Your goal: Reply with one number: the count of lines in the records below that hold "takeRequest".

────────

-- ==== Sys2Proof/Machine/Links.lean ====
section
/-! DEFINITION. The link unit: IDENT, STATE, MASK and RESTART, the taking of requests and the block each is handed to, the
receiver, and the end of a sent frame (chapter 11). -/

namespace Sys2Proof.Machine

/-! ## IDENT and STATE (R180, R181) -/

/-- R180: the number of a link, in the order R180 lists them: CELL, LINE. -/
def linkCode : Link → Nat
  | .cell => 0
  | .line => 1

/-- R180: IDENT. -/
def serveIdent (l : Link) (tag : Nat) (s : State) : State :=
  s.reply l tag .ok [.text Config.vendorName, .text Config.partName, .u8 Config.designRevision, .u8 (linkCode l)]

/-- R46, R181: the number of the job state, in the order R46 lists them: NONE, PREPARED, RUNNING. -/
def jobStateCode (s : State) : Nat :=
  match s.job with
  | none => 0
  | some j => if j.run.isSome then 2 else 1

/-- R46, R181: the program status, 0 in progress and 1 ended. -/
def programCode (r : Run) : Nat := if r.ended then 1 else 0

/-- R181: the fields of STATE. The width takes one byte (DESIGN CHOICE, notes/assumptions/14.md; unsafe). -/
def stateWire (s : State) : List Wire :=
  [.u8 (strokeCode s.motion.stroke), .s32 s.motion.position, .flag s.motion.referenced,
   .u8 (homingCode s.motion.homing), .u16 s.profile.latestRam, .u8 (jobStateCode s)]
    ++ opt16 (s.run.map (·.press)) ++ opt8 (s.run.map programCode)
    ++ [.u8 (headCode s.head.status), .u8 (widthCode s.head.width), .flag s.head.tare.isSome, .set s.openSet]
    ++ opt8 (s.guards.firstOpened.map markCode) ++ .u8 s.store.records.length :: opt16 s.qual.held ++ [.u16 s.store.next]

/-- R181: STATE. -/
def serveState (l : Link) (tag : Nat) (s : State) : State := s.reply l tag .ok (stateWire s)

/-! ## MASK (R178) -/

/-- R172: a set of notice kinds as the members of a set field. -/
def kindSet (ks : List NoticeKind) : List Nat := ks.map noticeCode

/-- R178: the mask and the pending kinds of a link. -/
def maskWire (k : LinkState) : List Wire :=
  .set (kindSet k.mask) :: .u8 k.notices.length :: k.notices.map (fun p => .u8 (noticeCode (noticeKind p.notice)))

/-- R178: a link under a new mask. -/
def LinkState.setMask (k : LinkState) (mask : List NoticeKind) : LinkState :=
  { k with mask := mask, notices := k.notices.filter (fun p => decide (noticeKind p.notice ∈ mask)) }

/-- R178: MASK. The operations are 0 READ and 1 SET, in the order R178 lists them. -/
def serveMask (l : Link) (tag operation kinds : Nat) (s : State) : State :=
  match operation with
  | 0 => s.reply l tag .ok (maskWire (s.link l))
  | 1 =>
    if kinds < 2 ^ 11 then
      let s := s.onLink l (fun k => k.setMask (kindsOf kinds))
      s.reply l tag .ok (maskWire (s.link l))
    else s.refuse l tag .badField
  | _ => s.refuse l tag .badField

/-! ## RESTART (R182) -/

/-- R182: RESTART is refused while the ram moves or may move. -/
def restartBusy (m : Motion) : Bool :=
  decide (m.stroke = .homing) || decide (m.stroke = .running) || decide (m.stroke = .stopping)
    || decide (m.stroke = .retracting) || decide (m.ramp.output ≠ 0)

/-- R179, R182: a link at RESTART keeps its waiting replies and the chain it is sending. -/
def LinkState.restart (mask : List NoticeKind) (k : LinkState) : LinkState :=
  { LinkState.reset mask with replies := k.replies, tx := k.tx }

/-- R86, R182: the motion block at RESTART. The levels of the drive's lines are the drive's, and stay; the encoder counts
from 0 anew, its last 10 ms with it (DESIGN CHOICE, notes/assumptions/18.md; unsafe). -/
def Motion.restart (m : Motion) : Motion :=
  { Motion.reset with enc := m.enc, zero := m.enc, recent := m.recent, driveReady := m.driveReady, faultInput := m.faultInput }

/-- R182: every block takes the state its chapter gives for power-on. -/
def resetBlocks (s : State) : State :=
  { State.reset with
    pending := s.pending, cell := s.cell.restart NoticeKind.all, line := s.line.restart NoticeKind.lineDefault,
    motion := s.motion.restart }

/-- R182: RESTART. -/
def serveRestart (l : Link) (tag : Nat) (s : State) : State :=
  if restartBusy s.motion then s.refuse l tag .busy else resetBlocks ((abortTare s).reply l tag .ok [])

/-! ## Taking a request (R174) -/

/-- R174: the authority table. -/
def permitted : Link → Nat → Bool
  | .cell, _ => true
  | .line, code => decide (code ∈ [1, 2, 3, 17, 18, 23, 29, 30])

/-- R174: a request past the checks is handed to the block that serves it. `closed` says that the home switch is closed, which
HOME reads (R71). -/
def serve (closed : Bool) : Request → Link → Nat → State → State
  | .ident, l, tag, s => serveIdent l tag s
  | .state, l, tag, s => serveState l tag s
  | .mask op k, l, tag, s => serveMask l tag op k s
  | .restart, l, tag, s => serveRestart l tag s
  | .classPut n e, l, tag, s => serveClassPut l tag n e s
  | .classDrop n, l, tag, s => serveClassDrop l tag n s
  | .classGet n, l, tag, s => serveClassGet l tag n s
  | .cataloguePut t e, l, tag, s => serveCataloguePut l tag t e s
  | .catalogueDrop t, l, tag, s => serveCatalogueDrop l tag t s
  | .catalogueGet t, l, tag, s => serveCatalogueGet l tag t s
  | .tare, l, tag, s => serveTare l tag s
  | .retrain, l, tag, s => serveRetrain l tag s
  | .headMap, l, tag, s => serveHeadMap l tag s
  | .job t f n m, l, tag, s => serveJob l tag t f n m s
  | .step o last, l, tag, s => serveStep l tag o last s
  | .stepFlush, l, tag, s => serveStepFlush l tag s
  | .start, l, tag, s => serveStart l tag s
  | .stop, l, tag, s => serveStop l tag s
  | .home, l, tag, s => serveHome closed l tag s
  | .retract, l, tag, s => serveRetract l tag s
  | .clearFault, l, tag, s => serveClearFault l tag s
  | .profileRead c f n, l, tag, s => serveProfileRead l tag c f n s
  | .resultSummary p i, l, tag, s => serveResultSummary l tag p i s
  | .resultColumn p c, l, tag, s => serveResultColumn l tag p c s
  | .resultPins p c, l, tag, s => serveResultPins l tag p c s
  | .resultRelease p, l, tag, s => serveResultRelease l tag p s
  | .qualify t k v n, l, tag, s => serveQualify l tag t k v n s
  | .qualifyGet t k, l, tag, s => serveQualifyGet l tag t k s
  | .dispose p o c, l, tag, s => serveDispose l tag p o c s
  | .holdTime t, l, tag, s => serveHoldTime l tag t s
  | .guardConfig es, l, tag, s => serveGuardConfig l tag es s

/-- R172: the receiver of a link set. -/
def State.setRx (s : State) (l : Link) (rx : Receiver) : State := s.onLink l (fun k => { k with rx := rx })

/-- R174: a request frame that passed the receiver is taken. `body` is the request its payload holds, absent where the
payload has the wrong size for the code; the receiver has returned to hunting. -/
def takeRequest (l : Link) (tag code : Nat) (body : Option Request) (s : State) (closed : Bool := false) : State :=
  let s := s.setRx l .hunting
  if Config.replyRoom ≤ (s.link l).replies.length then s
  else if !codeKnown code then s.refuse l tag .unknownRequest
  else if !permitted l code then s.refuse l tag .notPermitted
  else match body with
    | none => s.refuse l tag .badLength
    | some r => serve closed r l tag s

/-- R174, check 4: the payload size of a request command is what its fields require. A STEP of unknown kind passes at any
size that holds its kind. -/
def sizeFits (h : Header) : Request → Bool
  | .step (.unknownKind _) _ => decide (1 ≤ h.len)
  | r => decide (h.len = requestSize r)

/-- R174: a request command is a whole frame that passed the receiver (DEDUCED, notes/assumptions/27.md; unsafe). -/
def request (h : Header) (r : Request) (s : State) (closed : Bool := false) : State :=
  takeRequest h.link h.tag (requestCode r) (if sizeFits h r then some r else none) s closed

/-! ## The receiver (R172) -/

/-- R172: the size of a frame after its start byte: length, kind, tag, code, payload and CRC. -/
def frameSize (length : Nat) : Nat := length + 7

/-- R172, R174: a frame's bytes after the start byte are all there. A bad CRC or a kind other than request discards it
(DEDUCED, notes/assumptions/20.md; unsafe). -/
def takeFrame (l : Link) (bs : List Byte) (closed : Bool) (s : State) : State :=
  match bs with
  | len :: kind :: t0 :: t1 :: code :: _ =>
    if bs.drop (len.toNat + 5) = bytes16 (crc16 (bs.take (len.toNat + 5))).toNat ∧ kind = 1 then
      takeRequest l (t0.toNat + 2 ^ 8 * t1.toNat) code.toNat
        (decodeRequest code.toNat ((bs.drop 5).take len.toNat)) s closed
    else s.setRx l .hunting
  | _ => s.setRx l .hunting

/-- R172: a byte reaches the receiver of a link. -/
def receiveByte (l : Link) (b : Byte) (closed : Bool) (s : State) : State :=
  match (s.link l).rx with
  | .hunting => if b = Config.startByte then s.setRx l (.assembling []) else s
  | .assembling bs =>
    let length := (bs.head?.getD b).toNat
    if Config.maxPayload < length then s.setRx l .hunting
    else if bs.length + 1 < frameSize length then s.setRx l (.assembling (bs ++ [b]))
    else takeFrame l (bs ++ [b]) closed s

/-! ## Meanings of the links' events -/

/-- POWER_ON (R2): every block takes its starting state; the commands that wait are the model's, and stay
(DESIGN CHOICE, notes/assumptions/19.md; safe). -/
def execPowerOn (s : State) : Host.Outcome State Fault Refusal := done { State.reset with pending := s.pending }

/-- FRAME_DISCARD (R172): a received frame is discarded, and the receiver hunts. -/
def execFrameDiscard (l : Link) (s : State) : Host.Outcome State Fault Refusal := done (s.setRx l .hunting)

/-- INTER_BYTE_TIMEOUT (R172): more than 5 ms pass between two bytes of a frame, and the receiver hunts. -/
def execInterByteTimeout (l : Link) (s : State) : Host.Outcome State Fault Refusal := done (s.setRx l .hunting)

/-- FRAME_BYTE_RECEIVED (R172). -/
def execFrameByteReceived (l : Link) (b : Byte) (s : State) (closed : Bool := false) : Host.Outcome State Fault Refusal :=
  done (receiveByte l b closed s)

/-- UNKNOWN_REQUEST (R174): a request frame whose code is not in the request table. -/
def execUnknownRequest (h : Header) (code : Nat) (s : State) : Host.Outcome State Fault Refusal :=
  if codeKnown code then done s else done (takeRequest h.link h.tag code none s)

/-- TRANSMIT_FRAME_END (R177): the frame on the line of a link has been sent; the next of its chain follows, or the
arbiter chooses. -/
def execTransmitFrameEnd (l : Link) (s : State) : Host.Outcome State Fault Refusal :=
  done (s.onLink l (fun k => { k with tx := k.tx.tail }))

end Sys2Proof.Machine
end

────────

Your response: 4